I fixed all the paths and whatnot, but the DM fails. The handler logs:
galaxy.tools.data_manager.manager WARNING 2020-01-15 14:30:16,408 No values for data table "dada2_taxonomy" were returned by the data manager "toolshed.g2.bx.psu.edu/repos/iuc/data_manager_dada2/data_manager/dada2_fetcher/0.0.1".

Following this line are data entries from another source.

-- ==== Sys2Proof/Machine/Saggar.lean ====
section
/-! DEFINITION. Saggar: the meter inlet, spread counters, readouts, the seal, presence and key slots, domain readouts (R437 to R461). -/

namespace Sys2Proof.Machine

/-- Saggar works while VDDS is in range (R437, R444). -/
def onSag (s : State) (f : State → State) : Host.Outcome State Fault Refusal := if s.pwr.vddsUp then .next (f s) else .next s

/-- Change Saggar. -/
def withSag (s : State) (f : Saggar → Saggar) : State := { s with sag := f s.sag }

/-! ### Meters and spread counters (R439 to R442). -/

/-- Entry of meter m, quantity q. -/
def meterOf (g : Saggar) (m q : Nat) : Meter := mget g.meters (m * 5 + q) {}

/-- Change an entry. -/
def meterMod (g : Saggar) (m q : Nat) (f : Meter → Meter) : Saggar := { g with meters := mmod g.meters (m * 5 + q) {} f }

/-- Quantum of quantity q (R440). -/
def quantum (q : Nat) : Nat := if q = 2 then 1 else if q = 3 then 60 else 2 ^ 40

/-- Cells of a unary page (R441). -/
def pageCells : Nat := 504

/-- The oldest increment reaches the inlet: it is added to its meter and to the total, or dropped with its parity bad (R439, R440). -/
def inlet (s : State) (ok : Bool) : State :=
  match s.core.fab.meters with
  | [] => s
  | m :: rest =>
    let s := withCore s (fun c => { c with fab := { c.fab with meters := rest } })
    withSag s (fun g => if ok then meterAdd (meterAdd g m.meter m.q m.amount) 16 m.q m.amount
      else { meterMod g 16 m.q (fun x => { x with underQ := min (x.underQ + 1) 0xFFFFFFFF }) with inletFault := true })

/-- LP moves a whole quantum from an accumulator into its spread counter, and folds a full page (R442). -/
def transferQ (g : Saggar) (m q : Nat) : Saggar :=
  let x := meterOf g m q
  if x.acc < quantum q then g
  else
    let x := { x with acc := x.acc - quantum q, cells := x.cells + 1 }
    meterMod g m q (fun _ => if x.cells = pageCells then { x with base := x.base + pageCells, cells := 0, torn := 0 } else x)

/-- Power fails while LP writes the cell that moves a quantum of entry k: the cell is torn. It counts as incremented, adds one unit to OVER
of the entry and one to TORN (R443). Without a whole quantum LP writes no cell. -/
def tearCell (s : State) (k : Nat) : State :=
  let x := mget s.sag.meters k {}
  if x.acc < quantum (k % 5) || !s.sag.lpRun || !s.pwr.vddsUp then s
  else withSag s (fun g => meterMod (transferQ (meterMod g (k / 5) (k % 5) (fun x => { x with torn := x.torn + 1 })) (k / 5) (k % 5))
    (k / 5) (k % 5) (fun x => { x with overQ := min (x.overQ + 1) 0xFFFFFFFF }))

/-- A second with PWR_OK asserted is counted: in the total, and in each meter that a committed entry other than HOLE names (R440). -/
def secondOn (s : State) : State :=
  if now s.core < (s.pwr.seconds + 1) * 100000000 ∨ s.core.st.cur = .off then s
  else
    let named := (List.range 16).filter (fun m =>
      (List.range 16).any (fun r => rgnType (rgnCur s.core r) != 0 && rgnMeter (rgnCur s.core r) == m))
    let s := { s with pwr := { s.pwr with seconds := s.pwr.seconds + 1 } }
    if s.pwr.vddsUp then withSag s (fun g => (named ++ [16]).foldl (fun g m => meterAdd g m 3 1) g) else s

/-- A flush is counted in the total, and in each meter with a line that it wrote (R440). -/
def flushMeter (s : State) : State :=
  withSag s (fun g => (s.pers.meters ++ [16]).foldl (fun g m => meterAdd g m 2 1) g)

/-! ### Readouts (R446, R447). -/

/-- NDR_VERSION (R354). -/
def ndrVersion : Nat := 0x00020100

/-- VALUE of an entry (R446). -/
def meterValue (g : Saggar) (m q : Nat) : Nat :=
  let x := meterOf g m q
  (x.base + x.cells) * quantum q + x.acc

/-- Bytes 0 to 1,487 of a readout (R446). -/
def readoutBody (s : State) (nonce : BitVec 256) (collected : Bool) (rseq : Nat) : List Byte :=
  let g := s.sag
  let open_ := g.signKey.isNone
  let flags := b2n open_ + 2 * b2n g.lpRestarted + 4 * b2n g.inletFault + 8 * b2n g.nportFault + 16 * b2n collected + 32 * b2n open_
  let torn := (List.range 85).foldl (fun n k => n + (mget g.meters k {}).torn) 0
  let entries := (List.range 85).flatMap (fun k =>
    leBytes (meterValue g (k / 5) (k % 5)) 8 ++ leBytes (mget g.meters k {}).overQ 4 ++ leBytes (mget g.meters k {}).underQ 4)
  leBytes 0x47474153 4 ++ leBytes 1 2 ++ leBytes flags 2 ++ leBytes uidShown.toNat 8 ++ leBytes rseq 8 ++ leBytes s.core.dom.time.toNat 8
    ++ leBytes nonce.toNat 32 ++ leBytes g.lpVer.toNat 4 ++ leBytes torn 4 ++ leBytes (Config.lpHash g.lpVer).toNat 48
    ++ leBytes ndrVersion 4 ++ leBytes 85 4 ++ entries

/-- LP makes a readout: signed while the signing key exists, and then with the next RSEQ (R447). Answers its 1,552 bytes. -/
def readout (s : State) (nonce : BitVec 256) (collected : Bool) : List Byte × State :=
  let done := fun (g : Saggar) => { g with lpRestarted := false, inletFault := false }
  match s.sag.signKey with
  | some k =>
    let n := s.sag.rseq + 1
    let body := readoutBody s nonce collected n
    (body ++ leBytes (Config.signReadout k body).toNat 64, withSag s (fun g => { done g with rseq := n }))
  | none => (readoutBody s nonce collected s.sag.rseq ++ leBytes 0 64, withSag s done)

/-! ### Domain readouts (R449). -/

/-- LEDGER is received: a member answers a request with a readout; the Chanter keeps a member's latest (R449). -/
def ledgerIn (s : State) : State :=
  match takeMgt s.core 0xB with
  | none => s
  | some (m, c) =>
    let s := { s with core := c }
    if !s.sag.lpRun || !s.pwr.vddsUp then s
    else if mgtNum m 8 1 = 0 then
      if m.src ≠ s.core.dom.chanter then s
      else
        let r := readout s (BitVec.ofNat 256 (mgtNum m 16 32)) true
        withCore r.2 (fun c => mgtSend c 0xB m.src (leBytes 1 4 ++ leBytes (mgtNum m 12 4) 4 ++ r.1))
    else if s.core.dom.role ∧ mgtNum m 12 4 = s.sag.cycle then
      withSag s (fun g => { g with collected := mput g.collected m.src (((mgtBytes m).drop 16).take 1552) })
    else s

/-- The Chanter's LP starts a cycle every 2^32 ticks, a new Chanter at once (R318, R449). -/
def ledgerStart (s : State) : State :=
  if !s.core.dom.role then withSag s (fun g => { g with cycleRole := false })
  else if !s.sag.lpRun || !s.pwr.vddsUp || (s.sag.cycleRole && decide (now s.core < s.sag.cycleAt + 2 ^ 32)) then s
  else
    let k := takeFree s.core
    let nonce := Config.cycleNonce k.1
    let n := (s.sag.cycle + 1) % 2 ^ 32
    let s := { s with core := k.2, sag := { s.sag with cycle := n, cycleNonce := nonce, cycleAt := now s.core, cycleRole := true } }
    let r := readout s nonce true
    let s := withSag r.2 (fun g => { g with collected := mput g.collected s.core.dom.inst r.1 })
    withCore s (fun c => mgtAll c 0xB (leBytes 0 4 ++ leBytes n 4 ++ leBytes nonce.toNat 32))

/-! ### Seal, presence, power (R444, R450 to R456). -/

/-- A new debug nonce (R461). -/
def newNonce (s : State) : State :=
  let k := takeFree s.core
  { s with core := k.2, sag := { s.sag with nonce := Config.debugNonce k.1 } }

/-- The seal opens: the signing key is gone, the seal record reads UNSEALED with a cause (R451). -/
def sealOpen (s : State) (cause : Nat) : State :=
  withSag s (fun g => { g with signKey := none, sealed := false, cause := cause })

/-- A sample of the loop: two mismatches in a row open the seal (R450). -/
def sealSample (s : State) (back : Bool) : State :=
  let g := s.sag
  let bad := if back = g.lfsr.getLsbD 0 then 0 else min (g.bad + 1) 2
  let s := withSag s (fun g => { g with bad := bad, loopOpen := decide (2 ≤ bad), lfsr := Config.sealNext g.lfsr })
  if bad = 2 ∧ (g.sealed ∨ g.signKey.isSome = true) then sealOpen s 1 else s

/-- A key slot is replaced in its record and in the B-port engines (R277, R456). -/
def slotSet (s : State) (k : Nat) (x : KeySlot) : State :=
  let s := withSag s (fun g => { g with keyRecs := mput g.keyRecs k x })
  withCore s (fun c => keyReplace c k x)

/-- Slots that hold a key, as their records say. -/
def keyedSlots (g : Saggar) : List Nat :=
  (List.range 16).filter (fun k => match mget g.keyRecs k .empty with
    | .key _ => true
    | _ => false)

/-- Steps 1 and 2 of R454: keyed slots become EMPTY, debug is relocked, and its nonce discarded. -/
def eraseKeys (s : State) : State :=
  let s := (keyedSlots s.sag).foldl (fun s k => slotSet s k .empty) s
  newNonce (withSag s (fun g => { g with debugOpen := 0 }))

/-- Erasure and relock have finished: ERASING falls and PRESENT is set while SERVICE_N is asserted (R454). -/
def presence (s : State) : State :=
  if !s.sag.erasing then s
  else withSag s (fun g => { g with erasing := false, present := s.pwr.service })

/-- VDDS leaves its range: the signing key, the accumulator residues and the rest of Saggar's state are gone; its store is not (R444,
R451). -/
def vddsDown (s : State) : State :=
  let g := s.sag
  let kept : Saggar := {
    meters := g.meters.map (fun x => (x.1, { x.2 with acc := 0 })), rseq := g.rseq, cause := 2, reseals := g.reseals, keyRecs := g.keyRecs
    lpSlot := g.lpSlot, nonce := g.nonce }
  { s with sag := kept, pwr := { s.pwr with vddsUp := false } }

/-- No copy of a record of Saggar's store is valid (R445). Of a spread counter k < 85, and 85 for RSEQ: its VALUE counts as 0, and an entry's OVER
and UNDER are unbounded. Of key slot k - 86: it is EMPTY (R456). Of the seal (102): it counts as open. -/
def baseLost (g : Saggar) (k : Nat) : Saggar :=
  let g := { g with nportFault := true }
  if k = 102 then { g with reseals := Config.lostReseals g.reseals }
  else if 86 ≤ k then { g with keyRecs := mput g.keyRecs (k - 86) .empty }
  else if k = 85 then { g with rseq := g.rseq % pageCells }
  else meterMod g (k / 5) (k % 5) (fun x => { x with base := 0, overQ := 0xFFFFFFFF, underQ := 0xFFFFFFFF })

/-- VDDS comes up: the warning is over, UNDER rises by one in every entry, the seal record is UNSEALED, LP is loaded (R444, R451, R473).
`lost` names the records that have no valid copy (R445). -/
def vddsStart (s : State) (ok : Bool) (version : Word) (lost : List Nat) : State :=
  if s.pwr.vddsUp ∧ s.sag.lpRun = true then s
  else
    let s := { vddsDown s with pwr := { s.pwr with vddsUp := true, vddsWarn := false } }
    let s := withSag s (fun g => (List.range 85).foldl (fun g k =>
      meterMod g (k / 5) (k % 5) (fun x => { x with underQ := min (x.underQ + 1) 0xFFFFFFFF })) g)
    let m := memLoad s s.sag.lpSlot
    let s := if ok then { m.2 with sag := { m.2.sag with lpMem := m.1 } } else s
    newNonce (withSag s (fun g => lost.foldl baseLost { g with lpRun := ok, lpVer := if ok then version else 0 }))

/-! ### The commands. -/

/-- METER_INCREMENT (R439). -/
def execMeterIncrement (parityOk : Bool) (s : State) : Host.Outcome State Fault Refusal := onSag s (fun s => inlet s parityOk)

/-- QUANTUM_TRANSFER (R442): not while LP is down or a VDDS warning is taken (R478). -/
def execQuantumTransfer (meter : Fin 17) (q : Fin 5) (s : State) : Host.Outcome State Fault Refusal :=
  onSag s (fun s => if s.sag.lpRun && !s.pwr.vddsWarn then withSag s (fun g => transferQ g meter.val q.val) else s)

/-- POWER_ON_SECOND (R440). -/
def execPowerOnSecond (s : State) : Host.Outcome State Fault Refusal := onState s secondOn

/-- LEDGER (R449). -/
def execLedger (s : State) : Host.Outcome State Fault Refusal := onState s (fun s => if hpRuns s then ledgerIn s else s)

/-- LEDGER_CYCLE (R449). -/
def execLedgerCycle (s : State) : Host.Outcome State Fault Refusal := onState s (fun s => if hpRuns s then ledgerStart s else s)

/-- SEAL_SAMPLE (R450). -/
def execSealSample (back : Bool) (s : State) : Host.Outcome State Fault Refusal := onSag s (fun s => sealSample s back)

/-- PRESENCE_ESTABLISHED (R454). -/
def execPresenceEstablished (s : State) : Host.Outcome State Fault Refusal := onSag s presence

/-- VDDS_WARN (R478): LP starts no further program or erase of the store. -/
def execVddsWarn (s : State) : Host.Outcome State Fault Refusal := onSag s (fun s => { s with pwr := { s.pwr with vddsWarn := true } })

/-- VDDS_POWER_UP (R444). -/
def execVddsPowerUp (lpOk : Bool) (version : StoreFound) (s : State) : Host.Outcome State Fault Refusal :=
  .next (vddsStart s lpOk version.version (version.noCopy.map Fin.val))

end Sys2Proof.Machine
end

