-- ==== Sys2Proof/Machine/Flue.lean ====
section
/-! DEFINITION. The Flue's reader and the take of a whole bank (R429, R430, R432). -/

namespace Sys2Proof.Machine

/-- The oldest unread word is returned and removed; with none committed the last value is returned again and UNDERRUN is set (R429). A word
whose parity fails is returned as stored, counted and logged (R430). -/
def flueRead (c : Core) : Word × Core :=
  let f := c.flue
  match f.old.words[f.old.read]? with
  | none => (f.lastWord, hwSet { c with flue := { f with tag := 8 } } 0x20008 16)
  | some x =>
    let tag : BitVec 4 := BitVec.ofNat 4 (b2n x.bad + 2 * b2n x.first + 4 * b2n x.gap)
    let c := { c with flue := flueTurn { f with old := { f.old with read := f.old.read + 1 }, lastWord := x.w, tag := tag } }
    (x.w, if x.bad then arrayError c { cat := 10, kind := 3 } else c)

/-- The records of a bank that have not been read to their last word: those that begin after the word the reader is at, and the one it is
in (R432). -/
def flueUnread (b : FBank) : Nat :=
  let rest := b.words.drop b.read
  (rest.filter (fun x => x.first)).length + (match rest with
    | x :: _ => if x.first then 0 else 1
    | [] => 0)

/-- The bank's first word tells of the records that are missing before it (R432). -/
def markGap : List FWord → List FWord
  | [] => []
  | x :: t => { x with gap := true } :: t

/-- The take (R432): the reader moves to the newer bank, the older one's unread records are lost, and the staged records go to its start. A
reader that has finished its bank by itself loses nothing. -/
def flueTake (f : Flue) : Flue :=
  let fresh := f.staging.flatMap (flueWords false)
  let g := { f with taking := false, staging := [] }
  match f.new with
  | none => { g with new := if fresh = [] then none else some { words := fresh } }
  | some n =>
    flueTurn { g with
      old := { n with words := markGap n.words }, rb := !f.rb, lost := f.lost + BitVec.ofNat 32 (flueUnread f.old)
      new := if fresh = [] then none else some { words := fresh } }

/-- The producer's request is seen on M_CLK (R432). -/
def bankTake (c : Core) : Core :=
  if c.flue.taking then flueRing c { c with flue := flueTake c.flue } else c

/-- BANK_TAKE (R432). -/
def execBankTake (s : State) : Host.Outcome State Fault Refusal := onCore s bankTake

end Sys2Proof.Machine
end

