/-- POWER_DOWN begins the flush with CAUSE = 2, or joins one that a power failure has begun since it was taken (R382, R390). -/
def powerDown (s : State) (x : Cmd) : State :=
  let s1 := cmdPut s x { x with phase := 1 }
  match s.core.st.cur with
  | .flush => s1
  | .ready | .quiesced | .degraded | .service => flushBegin s1 2
  | _ => cmdEnd s x csWrongState (stateNum s) []

/-- POWER_DOWN (R390). -/
def execPowerDown (s : State) : Host.Outcome State Fault Refusal := onCmd s 0x14 powerDown

/-! ### Policies (R391 to R393). -/

/-- SET_BOUNDS (R391). -/
def execSetBounds (s : State) : Host.Outcome State Fault Refusal :=
  onCmd s 0x20 (fun s x =>
    cmdEnd (withCore s (fun c => { c with pol := { c.pol with bounds := x.params.map (fun b => b.toNat) } })) x csOK 0 [])

/-- SET_HEALTH (R393). -/
def execSetHealth (s : State) : Host.Outcome State Fault Refusal :=
  onCmd s 0x22 (fun s x =>
    let h := (List.range 16).map (fun b => bnum x.params (2 * b) 2)
    cmdEnd (withCore s (fun c => { c with pol := { c.pol with health := h } })) x csOK 0 [])

/-! ### Ware ways (R191, R392). -/

/-- Locations in the ways that are being converted and that still hold a line: physical slice, set, way. -/
def convLocs (c : Core) : List (Nat × Nat × Nat) :=
  (c.arr.lc.filter (fun p => decide (wareFrom c ≤ p.1 % 16) && decide (p.1 % 16 < 16 - c.arr.wcap) && p.2.use != .invalid &&
    p.2.use != .disabled && p.2.use != .ware)).map (fun p => (p.1 / 32768, p.1 / 16 % 2048, p.1 % 16))

/-- The slices clear the ways being converted: Clean lines go, dirty lines and Mirrors move, and what cannot move is bundled (R183, R191). -/
def wareClear (c : Core) : Core :=
  let c := (convLocs c).foldl (fun c k =>
    match (lcRd c k.1 k.2.1 k.2.2).use with
    | .clean => if lineBusy c (lcRd c k.1 k.2.1 k.2.2).line then c else lcFree c k.1 k.2.1 k.2.2
    | _ => lcMove c k.1 k.2.1 k.2.2) c
  let stay := (convLocs c).map (fun k => (lcRd c k.1 k.2.1 k.2.2).line)
  carry (drainAll ((List.range 33).foldl (fun c sl =>
    let l := (bundleable c sl).filter (fun x => stay.contains x)
    bundleMany l.length c sl 1 l none false) c))

/-- A raising SET_WARE goes on: it ends with MEDIA_EXHAUSTED where a pinned line cannot be moved, and, once every converted way is empty,
with OK (R191, R392). -/
def wareStep (s : State) (x : Cmd) (finish : Bool) : State :=
  let s := withCore s wareClear
  let left := convLocs s.core
  if left.any (fun k => (lcRd s.core k.1 k.2.1 k.2.2).pin) then
    cmdEnd (withCore s (fun c => { c with arr := { c.arr with wgoal := none } })) x csExhausted 0 []
  else if finish && left == [] && !(s.core.arr.lc.any (fun p => p.2.use == .borrowed && decide (wareFrom s.core ≤ p.1 % 16))) then
    cmdEnd (withCore s (fun c => { c with arr := { c.arr with wcap := c.arr.wgoal.getD c.arr.wcap, wgoal := none } })) x csOK 0 []
  else s

/-- SET_WARE (R191, R392): a lowering takes effect at once, and the contents of the returned ways are gone. -/
def setWare (s : State) (x : Cmd) : State :=
  let w := bnum x.params 0 4
  let c := s.core
  if w ≤ c.arr.wcap then
    let ware := c.arr.ware.filter (fun p => decide (p.1 < w * 65536))
    cmdEnd { s with core := carry { c with arr := { c.arr with wcap := w, wgoal := none, ware := ware } } } x csOK 0 []
  else
    let y := { x with phase := 1 }
    wareStep (withCore (cmdPut s x y) (fun c => { c with arr := { c.arr with wgoal := some w } })) y false

/-- SET_WARE (R392). -/
def execSetWare (s : State) : Host.Outcome State Fault Refusal := onCmd s 0x21 setWare
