/-- A LOAD_RES of a line whose granule nobody caches takes two tracker entries, which hold both lines of the granule, records the
reservation with its expiry, and completes with the selected bytes and ACKREQ = 1. A Trill prefetch of a line that nobody caches fills it:
a BE_READ of the prefetch class is queued for a free location. -/
def Obligations.LoadResAndPrefetch : Prop :=
  (∀ (s : State) (c : Core) (r : Req) (w : Nat), s.core = c → On s → QuietHome c r → r.op = .loadRes →
     sfView c (sliceOf c r.line) r.line = .uncached → sfView c (sliceOf c r.line) (r.line ^^^ 1) = .uncached →
     lcFind c (sliceOf c r.line) r.line = some w →
     Completes (.loadRes { src := r.src, tag := r.tag }) s (fun t => t = { s with core := t.core } ∧ HomeFrame c t.core ∧
       mfind? t.core.arr.mon (monKey (sliceOf c r.line) r.rid) =
         some { granule := r.line / 2, expiry := now c + 2 ^ (fld (regv c (0x90400 + 0x1000 * (r.rid - 64))) 4 1 + 8) } ∧
       t.core.fab.reqs = c.fab.reqs.erase r ∧
       t.core.fab.cmps = c.fab.cmps ++ [{
         dst := r.src, tag := r.tag, line := r.line, phys := physOf c (sliceOf c r.line), trk := 0
         data := some (selectLine r.be (homeLoc c r.line w).data)
         stat := if (homeLoc c r.line w).poison then .okPoison else .ok, poison := (homeLoc c r.line w).poison, ackreq := true }] ∧
       t.core.arr.trk.map (fun u => (u.idx, u.req.line, u.st)) = [(0, r.line, .ackWait), (1, r.line ^^^ 1, .ackWait)])) ∧
  (∀ (s : State) (c : Core) (r : Req) (v b : Nat), s.core = c → On s → QuietHome c r → r.op = .prefetch →
     sfView c (sliceOf c r.line) r.line = .uncached → lcFind c (sliceOf c r.line) r.line = none → bportOf c r.line = some b →
     lcMayTake c (sliceOf c r.line) (lcSet r.line) = true →
     (List.range 16).find? (fun w => lcIsFree c (physOf c (sliceOf c r.line)) (lcSet r.line) w &&
       (homeLoc c r.line w).use == .invalid) = some v →
     Completes (.trillPrefetch { src := r.src, tag := r.tag }) s (fun t => t = { s with core := t.core } ∧
       t.core = { c with arr := t.core.arr, fab := t.core.fab, reads := t.core.reads, bport := t.core.bport
                         nextBundle := c.nextBundle + 1 } ∧
       t.core.fab = { c.fab with reqs := c.fab.reqs.erase r } ∧
       t.core.reads = c.reads ++ [{
         sn := c.nextBundle, tag := 0, port := b, slice := sliceOf c r.line, phys := physOf c (sliceOf c r.line), trk := 0
         line := r.line, pref := true, way := some v, t0 := now c }] ∧
       bpGet t.core b = { bpGet c b with queue := (bpGet c b).queue ++
         [{ rq := 4 * sliceOf c r.line + 2, isRead := true, id := c.nextBundle, t0 := now c }] }))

However, the DM's primary output appears to return a data table entry:
{"data_tables": {"dada2_taxonomy": {"name": "UNITE: General Fasta release 8.0 for Fungi", "path": "unite_8.0_fungi.taxonomy", "taxlevels": "Kingdom,Phylum,Class,Order,Family,Genus,Species", "value": "unite_8.0_fungi"}}}
Anyone with a better understanding of DMs know what's going on here?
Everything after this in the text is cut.